== Segment start ==
/-- Writes sent to host memory. -/
@[simp] theorem keeps_posted :
    (∀ n f, (updCtx n f s).posted = s.posted) ∧ (∀ q f, (updQueue q f s).posted = s.posted) ∧
    (∀ q seq f, (updEntry q seq f s).posted = s.posted) ∧ (∀ q seq st info, (finish q seq st info s).posted = s.posted) ∧
    (∀ q seq st info info2 fl, (finishFlags q seq st info info2 fl s).posted = s.posted) ∧
    (∀ q seq, (begin_ q seq s).posted = s.posted) ∧ (∀ q seq, (hold q seq s).posted = s.posted) ∧
    (∀ ctx h f, (updPat ctx h f s).posted = s.posted) ∧ (∀ q seq f, (updWork q seq f s).posted = s.posted) ∧
    (∀ q seq, (cancelReqs q seq s).posted = s.posted) ∧ (∀ id f, (updSpool id f s).posted = s.posted) ∧
    (∀ n f, (updFunc n f s).posted = s.posted) ∧ (∀ t f, (updTile t f s).posted = s.posted) ∧
    (∀ f, (mapTiles f s).posted = s.posted) ∧ (∀ c f, (updCore c f s).posted = s.posted) ∧
    (∀ n, (note n s).posted = s.posted) ∧ (draw s).posted = s.posted ∧ (∀ hs, (seeHost hs s).posted = s.posted) ∧
    (∀ m f, (updMon m f s).posted = s.posted) ∧ (∀ f, (updSec f s).posted = s.posted) ∧
    (∀ f, (updMgmt f s).posted = s.posted) ∧ (∀ id f, (updConn id f s).posted = s.posted) ∧
    (∀ user f, (updAccount user f s).posted = s.posted) ∧ (∀ id f, (updIde id f s).posted = s.posted) := by
  and_intros <;> intros <;> rfl

/-- The last answer. -/
@[simp] theorem keeps_reply :
    (∀ n f, (updCtx n f s).reply = s.reply) ∧ (∀ q f, (updQueue q f s).reply = s.reply) ∧
    (∀ q seq f, (updEntry q seq f s).reply = s.reply) ∧ (∀ q seq st info, (finish q seq st info s).reply = s.reply) ∧
    (∀ q seq st info info2 fl, (finishFlags q seq st info info2 fl s).reply = s.reply) ∧
    (∀ q seq, (begin_ q seq s).reply = s.reply) ∧ (∀ q seq, (hold q seq s).reply = s.reply) ∧
    (∀ ctx h f, (updPat ctx h f s).reply = s.reply) ∧ (∀ q seq f, (updWork q seq f s).reply = s.reply) ∧
    (∀ q seq, (cancelReqs q seq s).reply = s.reply) ∧ (∀ id f, (updSpool id f s).reply = s.reply) ∧
    (∀ n f, (updFunc n f s).reply = s.reply) ∧ (∀ t f, (updTile t f s).reply = s.reply) ∧
    (∀ f, (mapTiles f s).reply = s.reply) ∧ (∀ c f, (updCore c f s).reply = s.reply) ∧ (∀ n, (note n s).reply = s.reply) ∧
    (draw s).reply = s.reply ∧ (∀ fn a bs, (busWrite fn a bs s).reply = s.reply) ∧ (∀ hs, (seeHost hs s).reply = s.reply) ∧
    (∀ m f, (updMon m f s).reply = s.reply) ∧ (∀ f, (updSec f s).reply = s.reply) ∧ (∀ f, (updMgmt f s).reply = s.reply) ∧
    (∀ id f, (updConn id f s).reply = s.reply) ∧ (∀ user f, (updAccount user f s).reply = s.reply) ∧
    (∀ id f, (updIde id f s).reply = s.reply) := by
  and_intros <;> intros <;> rfl

/-- Messages sent. -/
@[simp] theorem keeps_msgs :
    (∀ n f, (updCtx n f s).msgs = s.msgs) ∧ (∀ q f, (updQueue q f s).msgs = s.msgs) ∧
    (∀ q seq f, (updEntry q seq f s).msgs = s.msgs) ∧ (∀ q seq st info, (finish q seq st info s).msgs = s.msgs) ∧
    (∀ q seq st info info2 fl, (finishFlags q seq st info info2 fl s).msgs = s.msgs) ∧
    (∀ q seq, (begin_ q seq s).msgs = s.msgs) ∧ (∀ q seq, (hold q seq s).msgs = s.msgs) ∧
    (∀ ctx h f, (updPat ctx h f s).msgs = s.msgs) ∧ (∀ q seq f, (updWork q seq f s).msgs = s.msgs) ∧
    (∀ q seq, (cancelReqs q seq s).msgs = s.msgs) ∧ (∀ id f, (updSpool id f s).msgs = s.msgs) ∧
    (∀ n f, (updFunc n f s).msgs = s.msgs) ∧ (∀ t f, (updTile t f s).msgs = s.msgs) ∧ (∀ f, (mapTiles f s).msgs = s.msgs) ∧
    (∀ c f, (updCore c f s).msgs = s.msgs) ∧ (∀ n, (note n s).msgs = s.msgs) ∧ (draw s).msgs = s.msgs ∧
    (∀ fn a bs, (busWrite fn a bs s).msgs = s.msgs) ∧ (∀ hs, (seeHost hs s).msgs = s.msgs) ∧
    (∀ m f, (updMon m f s).msgs = s.msgs) ∧ (∀ f, (updSec f s).msgs = s.msgs) ∧ (∀ f, (updMgmt f s).msgs = s.msgs) ∧
    (∀ id f, (updConn id f s).msgs = s.msgs) ∧ (∀ user f, (updAccount user f s).msgs = s.msgs) ∧
    (∀ id f, (updIde id f s).msgs = s.msgs) := by
  and_intros <;> intros <;> rfl

/-- The log of events. -/
@[simp] theorem keeps_notes :
    (∀ n f, (updCtx n f s).notes = s.notes) ∧ (∀ q f, (updQueue q f s).notes = s.notes) ∧
    (∀ q seq f, (updEntry q seq f s).notes = s.notes) ∧ (∀ q seq st info, (finish q seq st info s).notes = s.notes) ∧
    (∀ q seq st info info2 fl, (finishFlags q seq st info info2 fl s).notes = s.notes) ∧
    (∀ q seq, (begin_ q seq s).notes = s.notes) ∧ (∀ q seq, (hold q seq s).notes = s.notes) ∧
    (∀ ctx h f, (updPat ctx h f s).notes = s.notes) ∧ (∀ q seq f, (updWork q seq f s).notes = s.notes) ∧
    (∀ q seq, (cancelReqs q seq s).notes = s.notes) ∧ (∀ id f, (updSpool id f s).notes = s.notes) ∧
    (∀ n f, (updFunc n f s).notes = s.notes) ∧ (∀ t f, (updTile t f s).notes = s.notes) ∧
    (∀ f, (mapTiles f s).notes = s.notes) ∧ (∀ c f, (updCore c f s).notes = s.notes) ∧ (draw s).notes = s.notes ∧
    (∀ fn a bs, (busWrite fn a bs s).notes = s.notes) ∧ (∀ hs, (seeHost hs s).notes = s.notes) ∧
    (∀ m f, (updMon m f s).notes = s.notes) ∧ (∀ f, (updSec f s).notes = s.notes) ∧ (∀ f, (updMgmt f s).notes = s.notes) ∧
    (∀ id f, (updConn id f s).notes = s.notes) ∧ (∀ user f, (updAccount user f s).notes = s.notes) ∧
    (∀ id f, (updIde id f s).notes = s.notes) := by
  and_intros <;> intros <;> rfl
== Segment end ==
» **Instructions to follow**
The line with "(∀ id f, (updIde id f s).notes" marks where to start. Transcribe from there through the final line of the records, exactly and with nothing added.

» **Answer to the problem**
    (∀ id f, (updIde id f s).notes = s.notes) := by
  and_intros <;> intros <;> rfl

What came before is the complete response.